PROBLEM DETAILS:
Repeat exactly, please, the lines that begin at the start of the listing and end at the line holding "machine or the".

ENTRIES PROVIDED:

-- ==== Sys2Proof/Machine/Core.lean ====
section
/-! DEFINITION. The machine as the host runs it. -/

def Sys2Proof.core : Host.Core := { State := Sys2Proof.Machine.State, Fault := Sys2Proof.Machine.Fault, Refusal := Sys2Proof.Machine.Refusal, step := Sys2Proof.Machine.step, reset := Sys2Proof.Machine.State.reset }
end

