-- ==== Sys2Proof/Certificates/Slice0/Obligations.lean ====
section
/-! DEFINITION. The statements for the provers.  Each says of every state what an operation, the machine or the
encoding does; the conclusion `.next { s with response := some r }` is also the frame: the configuration and what the
requester has still to send are as before (`Obligations.ExecAnswersAndChangesNothingElse` says it of all). -/

open Sys2Proof Sys2Proof.Machine Sys2Proof.Safety

/-! ## The machine -/

/-- Rules R21 and R145: after reset the response port carries no response; a reset leaves the parameters; a reset during a
request loses that request.  The model's own are these: that `State.reset` holds the default configuration and an empty
sequence of requests (assumption log entries 2 and 3), and that a reset leaves what the requester has still to send, so
that one during a request drops the head of that sequence and no more (entry 14). -/
def Obligations.ResetEmptiesTheResponsePort : Prop :=
  State.reset.response = none ∧ State.reset.requests = [] ∧ State.reset.cfg = Config.default ∧
  ∀ s : State,
    hostReset s = { s with response := none } ∧
    hostResetDuringRequest s = { s with requests := s.requests.tail, response := none }

/-- The codec executes one step per request and a step runs the decoded instruction, on the state the request has left
(rule R10, section Agents). -/
def Obligations.StepRunsTheDecodedInstruction : Prop :=
  ∀ (s : State) (inp : Input) (rest : List Input) (i : Instr),
    s.requests = inp :: rest → decode s.cfg inp = .ok i → step s = exec i { s with requests := rest }

/-- There is "no step that the requester does not ask for" (section Agents): with nothing sent, `step` stops.  That it
stops with a fault and does not idle is the model's choice (assumption log entry 4). -/
def Obligations.StepStopsOnlyWithoutRequest : Prop :=
  ∀ s : State, (s.requests = [] ↔ step s = .fault .noRequest) ∧ ∀ m, step s ≠ .refused m

/-- Rule R53, with the response parts of rules R12 and R125 as numbers. -/
def Obligations.ReservedSelectorAnswersIllegalOp : Prop :=
  ∀ (s : State) (op : BitVec 5) (p : Ports) (rest : List Input),
    0x12 ≤ op.toNat → s.requests = .request op p :: rest →
    ∃ r, step s = .next { s with requests := rest, response := some r } ∧
      r = .error (.illegalOp op) ∧ responseStatus r = 1 ∧ responseErr r = some 3 ∧ responseFlags r = 0 ∧
      responseResult r = none

/-- The operation map (section The operation map): each selector with the operands its row lists.  The numbers are the
spec's decision D3 (assumption log entry 15). -/
def Obligations.OperationMapDecodes : Prop :=
  ∀ (cfg : Config) (p : Ports),
    decode cfg (.request 0x00 p) = .ok (.ctlEnc p.cmd p.s p.key p.i p.b p.w p.reqCount) ∧
    decode cfg (.request 0x01 p) = .ok (.ctlDec p.word) ∧
    decode cfg (.request 0x02 p) = .ok (.ptrPack p.addr p.z) ∧
    decode cfg (.request 0x03 p) = .ok (.ptrUnpack p.word) ∧
    decode cfg (.request 0x04 p) = .ok (.ptrCheck p.word p.trueZ) ∧
    decode cfg (.request 0x05 p) = .ok (.ptrClass p.word) ∧
    decode cfg (.request 0x06 p) = .ok (.zval p.totalBytes) ∧
    decode cfg (.request 0x07 p) = .ok (.idxResolve p.commandPtr p.baseAddress) ∧
    decode cfg (.request 0x08 p) = .ok (.encSv p.value p.dataAddress p.ptrAddr p.ptrZ p.s p.i p.w) ∧
    decode cfg (.request 0x09 p) = .ok (.encOm p.reqCount p.dataAddress p.s p.i p.w) ∧
    decode cfg (.request 0x0A p) = .ok (.encOmi p.q0 p.q1 p.ptrAddr p.ptrZ p.s p.i p.w) ∧
    decode cfg (.request 0x0B p) = .ok (.encOl p.reqCount p.dataAddress p.ptrAddr p.ptrZ p.s p.i p.w) ∧
    decode cfg (.request 0x0C p) = .ok (.encOli p.q0 p.q1 p.ptrAddr p.ptrZ p.s p.i p.w) ∧
    decode cfg (.request 0x0D p) = .ok (.encOls p.ptrAddr p.ptrZ p.s p.i p.w) ∧
    decode cfg (.request 0x0E p) = .ok (.descDec p.slot p.prevValid p.prev) ∧
    decode cfg (.request 0x0F p) = .ok (.statDec p.word) ∧
    decode cfg (.request 0x10 p) = .ok (.statEnc p.xferStatus p.timeStamp) ∧
    decode cfg (.request 0x11 p) = .ok (.evtBenign p.eventCode) ∧
    ∀ op : BitVec 5, 0x12 ≤ op.toNat → decode cfg (.request op p) = .error (.reservedSelector op)
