-- ==== Sys2Proof/Laws/PerInstr.lean ====
section
/-! SUPPORT. Per instruction: what the encoder writes matches the instruction's row of `spec/opcode_table.json`. -/

namespace Sys2Proof.Laws

open Sys2Proof.Machine

/-- A row of the table: the channel, and the mask and match on the selector or on `W0`. -/
structure TableRow where
  descriptor : Bool
  mask       : Word
  pattern    : Word
deriving DecidableEq, Repr

/-- The rows, as the table has them. -/
def tableRow (i : Instr) : TableRow :=
  match i with
  | .ctlEnc .. => ⟨false, 0x1F, 0x00⟩
  | .ctlDec .. => ⟨false, 0x1F, 0x01⟩
  | .ptrPack .. => ⟨false, 0x1F, 0x02⟩
  | .ptrUnpack .. => ⟨false, 0x1F, 0x03⟩
  | .ptrCheck .. => ⟨false, 0x1F, 0x04⟩
  | .ptrClass .. => ⟨false, 0x1F, 0x05⟩
  | .zval .. => ⟨false, 0x1F, 0x06⟩
  | .idxResolve .. => ⟨false, 0x1F, 0x07⟩
  | .encSv .. => ⟨false, 0x1F, 0x08⟩
  | .encOm .. => ⟨false, 0x1F, 0x09⟩
  | .encOmi .. => ⟨false, 0x1F, 0x0A⟩
  | .encOl .. => ⟨false, 0x1F, 0x0B⟩
  | .encOli .. => ⟨false, 0x1F, 0x0C⟩
  | .encOls .. => ⟨false, 0x1F, 0x0D⟩
  | .descDec .. => ⟨false, 0x1F, 0x0E⟩
  | .statDec .. => ⟨false, 0x1F, 0x0F⟩
  | .statEnc .. => ⟨false, 0x1F, 0x10⟩
  | .evtBenign .. => ⟨false, 0x1F, 0x11⟩
  | .storeValue .. => ⟨true, 0xF7000000, 0x86000000⟩
  | .outputMore .. => ⟨true, 0xF7000000, 0x00000000⟩
  | .outputMoreImmediate .. => ⟨true, 0xF7000000, 0x02000000⟩
  | .outputLast .. => ⟨true, 0xF7000000, 0x10000000⟩
  | .outputLastImmediate .. => ⟨true, 0xF7000000, 0x12000000⟩
  | .outputLastSkip .. => ⟨true, 0xF700FFFF, 0x10000000⟩

/-- An input matches a row. -/
def matchesRow (r : TableRow) (inp : Input) : Prop :=
  match inp with
  | .request op _ => r.descriptor = false ∧ op.setWidth 32 &&& r.mask = r.pattern
  | .descriptor slot _ => r.descriptor = true ∧ unhdr32 Config.default slot.w0 &&& r.mask = r.pattern

/-- What the encoder writes under the default configuration matches the instruction's row. -/
def TableMatch.Statement (i : Instr) : Prop := matchesRow (tableRow i) (encode Config.default i)

/-- The masked control word of a variant. -/
theorem placed_masked (cmd : BitVec 4) (key : BitVec 3) (c : Controls) (n : BitVec 16) :
    placedControlWord cmd key c n &&& 0xF7000000#32 = (cmd.setWidth 32 <<< 28) ||| (key.setWidth 32 <<< 24) := by
  unfold placedControlWord
  ext j hj
  interval_cases j <;> simp

/-- The count of a variant's control word under the mask of its low half. -/
theorem placed_low (cmd : BitVec 4) (key : BitVec 3) (c : Controls) (n : BitVec 16) :
    placedControlWord cmd key c n &&& 0x0000FFFF#32 = n.setWidth 32 := by
  unfold placedControlWord
  ext j hj
  interval_cases j <;> simp

/-- The masked control word of a variant whose count is 0. -/
theorem placed_masked_zero (cmd : BitVec 4) (key : BitVec 3) (c : Controls) :
    placedControlWord cmd key c 0 &&& 0xF700FFFF#32 = (cmd.setWidth 32 <<< 28) ||| (key.setWidth 32 <<< 24) := by
  have h : (0xF700FFFF#32) = 0xF7000000#32 ||| 0x0000FFFF#32 := by decide
  rw [h, BitVec.and_or_distrib_left, placed_masked, placed_low]
  simp

namespace TableMatch

theorem ctlEnc (cmd s key i b w n) : Statement (.ctlEnc cmd s key i b w n) := ⟨rfl, by simp [tableRow]⟩
theorem ctlDec (word) : Statement (.ctlDec word) := ⟨rfl, by simp [tableRow]⟩
theorem ptrPack (addr z) : Statement (.ptrPack addr z) := ⟨rfl, by simp [tableRow]⟩
theorem ptrUnpack (word) : Statement (.ptrUnpack word) := ⟨rfl, by simp [tableRow]⟩
theorem ptrCheck (word trueZ) : Statement (.ptrCheck word trueZ) := ⟨rfl, by simp [tableRow]⟩
theorem ptrClass (word) : Statement (.ptrClass word) := ⟨rfl, by simp [tableRow]⟩
theorem zval (n) : Statement (.zval n) := ⟨rfl, by simp [tableRow]⟩
theorem idxResolve (p b) : Statement (.idxResolve p b) := ⟨rfl, by simp [tableRow]⟩
theorem encSv (v d p z s i w) : Statement (.encSv v d p z s i w) := ⟨rfl, by simp [tableRow]⟩
theorem encOm (n d s i w) : Statement (.encOm n d s i w) := ⟨rfl, by simp [tableRow]⟩
theorem encOmi (q0 q1 p z s i w) : Statement (.encOmi q0 q1 p z s i w) := ⟨rfl, by simp [tableRow]⟩
theorem encOl (n d p z s i w) : Statement (.encOl n d p z s i w) := ⟨rfl, by simp [tableRow]⟩
theorem encOli (q0 q1 p z s i w) : Statement (.encOli q0 q1 p z s i w) := ⟨rfl, by simp [tableRow]⟩
theorem encOls (p z s i w) : Statement (.encOls p z s i w) := ⟨rfl, by simp [tableRow]⟩
theorem descDec (slot v prev) : Statement (.descDec slot v prev) := ⟨rfl, by simp [tableRow]⟩
theorem statDec (word) : Statement (.statDec word) := ⟨rfl, by simp [tableRow]⟩
theorem statEnc (x t) : Statement (.statEnc x t) := ⟨rfl, by simp [tableRow]⟩
theorem evtBenign (e) : Statement (.evtBenign e) := ⟨rfl, by simp [tableRow]⟩

theorem storeValue (c n w1 w2 w3) : Statement (.storeValue c n w1 w2 w3) :=
  ⟨rfl, by
    simp only [tableRow, encodeSlot, unhdr32_hdr32]
    exact (placed_masked _ _ _ _).trans rfl⟩
theorem outputMore (c n w1 w2 w3) : Statement (.outputMore c n w1 w2 w3) :=
  ⟨rfl, by
    simp only [tableRow, encodeSlot, unhdr32_hdr32]
    exact (placed_masked _ _ _ _).trans rfl⟩
theorem outputMoreImmediate (c n w1 w2 w3 q0 q1 p0 p1) :
    Statement (.outputMoreImmediate c n w1 w2 w3 q0 q1 p0 p1) :=
  ⟨rfl, by
    simp only [tableRow, encodeSlot, unhdr32_hdr32]
    exact (placed_masked _ _ _ _).trans rfl⟩
theorem outputLast (c n w1 w2 w3) : Statement (.outputLast c n w1 w2 w3) :=
  ⟨rfl, by
    simp only [tableRow, encodeSlot, unhdr32_hdr32]
    exact (placed_masked _ _ _ _).trans rfl⟩
theorem outputLastImmediate (c n w1 w2 w3 q0 q1 p0 p1) :
    Statement (.outputLastImmediate c n w1 w2 w3 q0 q1 p0 p1) :=
  ⟨rfl, by
    simp only [tableRow, encodeSlot, unhdr32_hdr32]
    exact (placed_masked _ _ _ _).trans rfl⟩
theorem outputLastSkip (c w1 w2 w3) : Statement (.outputLastSkip c w1 w2 w3) :=
  ⟨rfl, by
    simp only [tableRow, encodeSlot, unhdr32_hdr32]
    exact (placed_masked_zero _ _ _).trans rfl⟩

end TableMatch

end Sys2Proof.Laws
end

SOLUTION TO THE EXERCISE:
-- ==== Sys2Proof/Machine/Core.lean ====
section
/-! DEFINITION. The machine as the host runs it. -/

def Sys2Proof.core : Host.Core := { State := Sys2Proof.Machine.State, Fault := Sys2Proof.Machine.Fault, Refusal := Sys2Proof.Machine.Refusal, step := Sys2Proof.Machine.step, reset := Sys2Proof.Machine.State.reset }
end

-- ==== Sys2Proof/Certificates/Slice0/Obligations.lean ====
section
/-! DEFINITION. The statements for the provers.  Each says of every state what an operation, the machine or the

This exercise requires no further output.